§ **DATASET ENTRIES**
/-! ### `State.writeStack` -/

@[simp] theorem State.writeStack_v (s : State) (n : Fin 16) (w : Word) : (s.writeStack n w).v = s.v := rfl
@[simp] theorem State.writeStack_i (s : State) (n : Fin 16) (w : Word) : (s.writeStack n w).i = s.i := rfl
@[simp] theorem State.writeStack_pc (s : State) (n : Fin 16) (w : Word) : (s.writeStack n w).pc = s.pc := rfl
@[simp] theorem State.writeStack_stack (s : State) (n : Fin 16) (w : Word) : (s.writeStack n w).stack = s.stack.set n w := rfl
@[simp] theorem State.writeStack_sp (s : State) (n : Fin 16) (w : Word) : (s.writeStack n w).sp = s.sp := rfl
@[simp] theorem State.writeStack_dt (s : State) (n : Fin 16) (w : Word) : (s.writeStack n w).dt = s.dt := rfl
@[simp] theorem State.writeStack_st (s : State) (n : Fin 16) (w : Word) : (s.writeStack n w).st = s.st := rfl
@[simp] theorem State.writeStack_fb (s : State) (n : Fin 16) (w : Word) : (s.writeStack n w).fb = s.fb := rfl
@[simp] theorem State.writeStack_k (s : State) (n : Fin 16) (w : Word) : (s.writeStack n w).k = s.k := rfl
@[simp] theorem State.writeStack_opc (s : State) (n : Fin 16) (w : Word) : (s.writeStack n w).opc = s.opc := rfl
@[simp] theorem State.writeStack_mem (s : State) (n : Fin 16) (w : Word) : (s.writeStack n w).mem = s.mem := rfl
@[simp] theorem State.writeStack_font (s : State) (n : Fin 16) (w : Word) : (s.writeStack n w).font = s.font := rfl
@[simp] theorem State.writeStack_rndSeq (s : State) (n : Fin 16) (w : Word) : (s.writeStack n w).rndSeq = s.rndSeq := rfl
@[simp] theorem State.writeStack_draws (s : State) (n : Fin 16) (w : Word) : (s.writeStack n w).draws = s.draws := rfl
@[simp] theorem State.writeStack_readV (s : State) (n : Fin 16) (w : Word) (r : Nibble) : (s.writeStack n w).readV r = s.readV r := rfl
@[simp] theorem State.writeStack_load (s : State) (n : Fin 16) (w : Word) (a : Nat) : (s.writeStack n w).load a = s.load a := rfl
@[simp] theorem State.writeStack_loadBytes (s : State) (n : Fin 16) (w : Word) (a len : Nat) : (s.writeStack n w).loadBytes a len = s.loadBytes a len := by
  induction len generalizing a with
  | zero => rfl
  | succ len ih => simp only [State.loadBytes, State.writeStack_load, ih]
@[simp] theorem State.writeStack_base (s : State) (n : Fin 16) (w : Word) : (s.writeStack n w).base = s.base := rfl

/-! ### `State.setDt` -/

@[simp] theorem State.setDt_v (s : State) (b : Byte) : (s.setDt b).v = s.v := rfl
@[simp] theorem State.setDt_i (s : State) (b : Byte) : (s.setDt b).i = s.i := rfl
@[simp] theorem State.setDt_pc (s : State) (b : Byte) : (s.setDt b).pc = s.pc := rfl
@[simp] theorem State.setDt_stack (s : State) (b : Byte) : (s.setDt b).stack = s.stack := rfl
@[simp] theorem State.setDt_sp (s : State) (b : Byte) : (s.setDt b).sp = s.sp := rfl
@[simp] theorem State.setDt_dt (s : State) (b : Byte) : (s.setDt b).dt = b := rfl
@[simp] theorem State.setDt_st (s : State) (b : Byte) : (s.setDt b).st = s.st := rfl
@[simp] theorem State.setDt_fb (s : State) (b : Byte) : (s.setDt b).fb = s.fb := rfl
@[simp] theorem State.setDt_k (s : State) (b : Byte) : (s.setDt b).k = s.k := rfl
@[simp] theorem State.setDt_opc (s : State) (b : Byte) : (s.setDt b).opc = s.opc := rfl
@[simp] theorem State.setDt_mem (s : State) (b : Byte) : (s.setDt b).mem = s.mem := rfl
@[simp] theorem State.setDt_font (s : State) (b : Byte) : (s.setDt b).font = s.font := rfl
@[simp] theorem State.setDt_rndSeq (s : State) (b : Byte) : (s.setDt b).rndSeq = s.rndSeq := rfl
@[simp] theorem State.setDt_draws (s : State) (b : Byte) : (s.setDt b).draws = s.draws := rfl
@[simp] theorem State.setDt_readV (s : State) (b : Byte) (r : Nibble) : (s.setDt b).readV r = s.readV r := rfl
@[simp] theorem State.setDt_readStack (s : State) (b : Byte) (e : Fin 16) : (s.setDt b).readStack e = s.readStack e := rfl
@[simp] theorem State.setDt_load (s : State) (b : Byte) (a : Nat) : (s.setDt b).load a = s.load a := rfl
@[simp] theorem State.setDt_loadBytes (s : State) (b : Byte) (a len : Nat) : (s.setDt b).loadBytes a len = s.loadBytes a len := by
  induction len generalizing a with
  | zero => rfl
  | succ len ih => simp only [State.loadBytes, State.setDt_load, ih]
@[simp] theorem State.setDt_base (s : State) (b : Byte) : (s.setDt b).base = s.base := rfl

/-! ### `State.setSt` -/

@[simp] theorem State.setSt_v (s : State) (b : Byte) : (s.setSt b).v = s.v := rfl
@[simp] theorem State.setSt_i (s : State) (b : Byte) : (s.setSt b).i = s.i := rfl
@[simp] theorem State.setSt_pc (s : State) (b : Byte) : (s.setSt b).pc = s.pc := rfl
@[simp] theorem State.setSt_stack (s : State) (b : Byte) : (s.setSt b).stack = s.stack := rfl
@[simp] theorem State.setSt_sp (s : State) (b : Byte) : (s.setSt b).sp = s.sp := rfl
@[simp] theorem State.setSt_dt (s : State) (b : Byte) : (s.setSt b).dt = s.dt := rfl
@[simp] theorem State.setSt_st (s : State) (b : Byte) : (s.setSt b).st = b := rfl
@[simp] theorem State.setSt_fb (s : State) (b : Byte) : (s.setSt b).fb = s.fb := rfl
@[simp] theorem State.setSt_k (s : State) (b : Byte) : (s.setSt b).k = s.k := rfl
@[simp] theorem State.setSt_opc (s : State) (b : Byte) : (s.setSt b).opc = s.opc := rfl
@[simp] theorem State.setSt_mem (s : State) (b : Byte) : (s.setSt b).mem = s.mem := rfl
@[simp] theorem State.setSt_font (s : State) (b : Byte) : (s.setSt b).font = s.font := rfl
@[simp] theorem State.setSt_rndSeq (s : State) (b : Byte) : (s.setSt b).rndSeq = s.rndSeq := rfl
@[simp] theorem State.setSt_draws (s : State) (b : Byte) : (s.setSt b).draws = s.draws := rfl
@[simp] theorem State.setSt_readV (s : State) (b : Byte) (r : Nibble) : (s.setSt b).readV r = s.readV r := rfl
@[simp] theorem State.setSt_readStack (s : State) (b : Byte) (e : Fin 16) : (s.setSt b).readStack e = s.readStack e := rfl
@[simp] theorem State.setSt_load (s : State) (b : Byte) (a : Nat) : (s.setSt b).load a = s.load a := rfl
@[simp] theorem State.setSt_loadBytes (s : State) (b : Byte) (a len : Nat) : (s.setSt b).loadBytes a len = s.loadBytes a len := by
  induction len generalizing a with
  | zero => rfl
  | succ len ih => simp only [State.loadBytes, State.setSt_load, ih]
@[simp] theorem State.setSt_base (s : State) (b : Byte) : (s.setSt b).base = s.base := rfl

/-! ### `State.setFb` -/

@[simp] theorem State.setFb_v (s : State) (f : Frame) : (s.setFb f).v = s.v := rfl
@[simp] theorem State.setFb_i (s : State) (f : Frame) : (s.setFb f).i = s.i := rfl
@[simp] theorem State.setFb_pc (s : State) (f : Frame) : (s.setFb f).pc = s.pc := rfl
@[simp] theorem State.setFb_stack (s : State) (f : Frame) : (s.setFb f).stack = s.stack := rfl
@[simp] theorem State.setFb_sp (s : State) (f : Frame) : (s.setFb f).sp = s.sp := rfl
@[simp] theorem State.setFb_dt (s : State) (f : Frame) : (s.setFb f).dt = s.dt := rfl
@[simp] theorem State.setFb_st (s : State) (f : Frame) : (s.setFb f).st = s.st := rfl
@[simp] theorem State.setFb_fb (s : State) (f : Frame) : (s.setFb f).fb = f := rfl
@[simp] theorem State.setFb_k (s : State) (f : Frame) : (s.setFb f).k = s.k := rfl
@[simp] theorem State.setFb_opc (s : State) (f : Frame) : (s.setFb f).opc = s.opc := rfl
@[simp] theorem State.setFb_mem (s : State) (f : Frame) : (s.setFb f).mem = s.mem := rfl
@[simp] theorem State.setFb_font (s : State) (f : Frame) : (s.setFb f).font = s.font := rfl
@[simp] theorem State.setFb_rndSeq (s : State) (f : Frame) : (s.setFb f).rndSeq = s.rndSeq := rfl
@[simp] theorem State.setFb_draws (s : State) (f : Frame) : (s.setFb f).draws = s.draws := rfl
@[simp] theorem State.setFb_readV (s : State) (f : Frame) (r : Nibble) : (s.setFb f).readV r = s.readV r := rfl
@[simp] theorem State.setFb_readStack (s : State) (f : Frame) (e : Fin 16) : (s.setFb f).readStack e = s.readStack e := rfl
@[simp] theorem State.setFb_load (s : State) (f : Frame) (a : Nat) : (s.setFb f).load a = s.load a := rfl
@[simp] theorem State.setFb_loadBytes (s : State) (f : Frame) (a len : Nat) : (s.setFb f).loadBytes a len = s.loadBytes a len := by
  induction len generalizing a with
  | zero => rfl
  | succ len ih => simp only [State.loadBytes, State.setFb_load, ih]
@[simp] theorem State.setFb_base (s : State) (f : Frame) : (s.setFb f).base = s.base := rfl

/-! ### `State.setK` -/

@[simp] theorem State.setK_v (s : State) (k : Vector Bool 16) : (s.setK k).v = s.v := rfl
@[simp] theorem State.setK_i (s : State) (k : Vector Bool 16) : (s.setK k).i = s.i := rfl
@[simp] theorem State.setK_pc (s : State) (k : Vector Bool 16) : (s.setK k).pc = s.pc := rfl
@[simp] theorem State.setK_stack (s : State) (k : Vector Bool 16) : (s.setK k).stack = s.stack := rfl
@[simp] theorem State.setK_sp (s : State) (k : Vector Bool 16) : (s.setK k).sp = s.sp := rfl
@[simp] theorem State.setK_dt (s : State) (k : Vector Bool 16) : (s.setK k).dt = s.dt := rfl
@[simp] theorem State.setK_st (s : State) (k : Vector Bool 16) : (s.setK k).st = s.st := rfl
@[simp] theorem State.setK_fb (s : State) (k : Vector Bool 16) : (s.setK k).fb = s.fb := rfl
@[simp] theorem State.setK_k (s : State) (k : Vector Bool 16) : (s.setK k).k = k := rfl
@[simp] theorem State.setK_opc (s : State) (k : Vector Bool 16) : (s.setK k).opc = s.opc := rfl
@[simp] theorem State.setK_mem (s : State) (k : Vector Bool 16) : (s.setK k).mem = s.mem := rfl
@[simp] theorem State.setK_font (s : State) (k : Vector Bool 16) : (s.setK k).font = s.font := rfl
@[simp] theorem State.setK_rndSeq (s : State) (k : Vector Bool 16) : (s.setK k).rndSeq = s.rndSeq := rfl
@[simp] theorem State.setK_draws (s : State) (k : Vector Bool 16) : (s.setK k).draws = s.draws := rfl
@[simp] theorem State.setK_readV (s : State) (k : Vector Bool 16) (r : Nibble) : (s.setK k).readV r = s.readV r := rfl
@[simp] theorem State.setK_readStack (s : State) (k : Vector Bool 16) (e : Fin 16) : (s.setK k).readStack e = s.readStack e := rfl
@[simp] theorem State.setK_load (s : State) (k : Vector Bool 16) (a : Nat) : (s.setK k).load a = s.load a := rfl
@[simp] theorem State.setK_loadBytes (s : State) (k : Vector Bool 16) (a len : Nat) : (s.setK k).loadBytes a len = s.loadBytes a len := by
  induction len generalizing a with
  | zero => rfl
  | succ len ih => simp only [State.loadBytes, State.setK_load, ih]
@[simp] theorem State.setK_base (s : State) (k : Vector Bool 16) : (s.setK k).base = s.base := rfl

§ **DIRECTIONS FOR THIS TASK**
Beginning with the first line of the entries, repeat each line exactly until you have reproduced the one containing "w).i = s.i := rfl", and add nothing further.

§ **EXERCISE SOLUTION**
/-! ### `State.writeStack` -/

@[simp] theorem State.writeStack_v (s : State) (n : Fin 16) (w : Word) : (s.writeStack n w).v = s.v := rfl
@[simp] theorem State.writeStack_i (s : State) (n : Fin 16) (w : Word) : (s.writeStack n w).i = s.i := rfl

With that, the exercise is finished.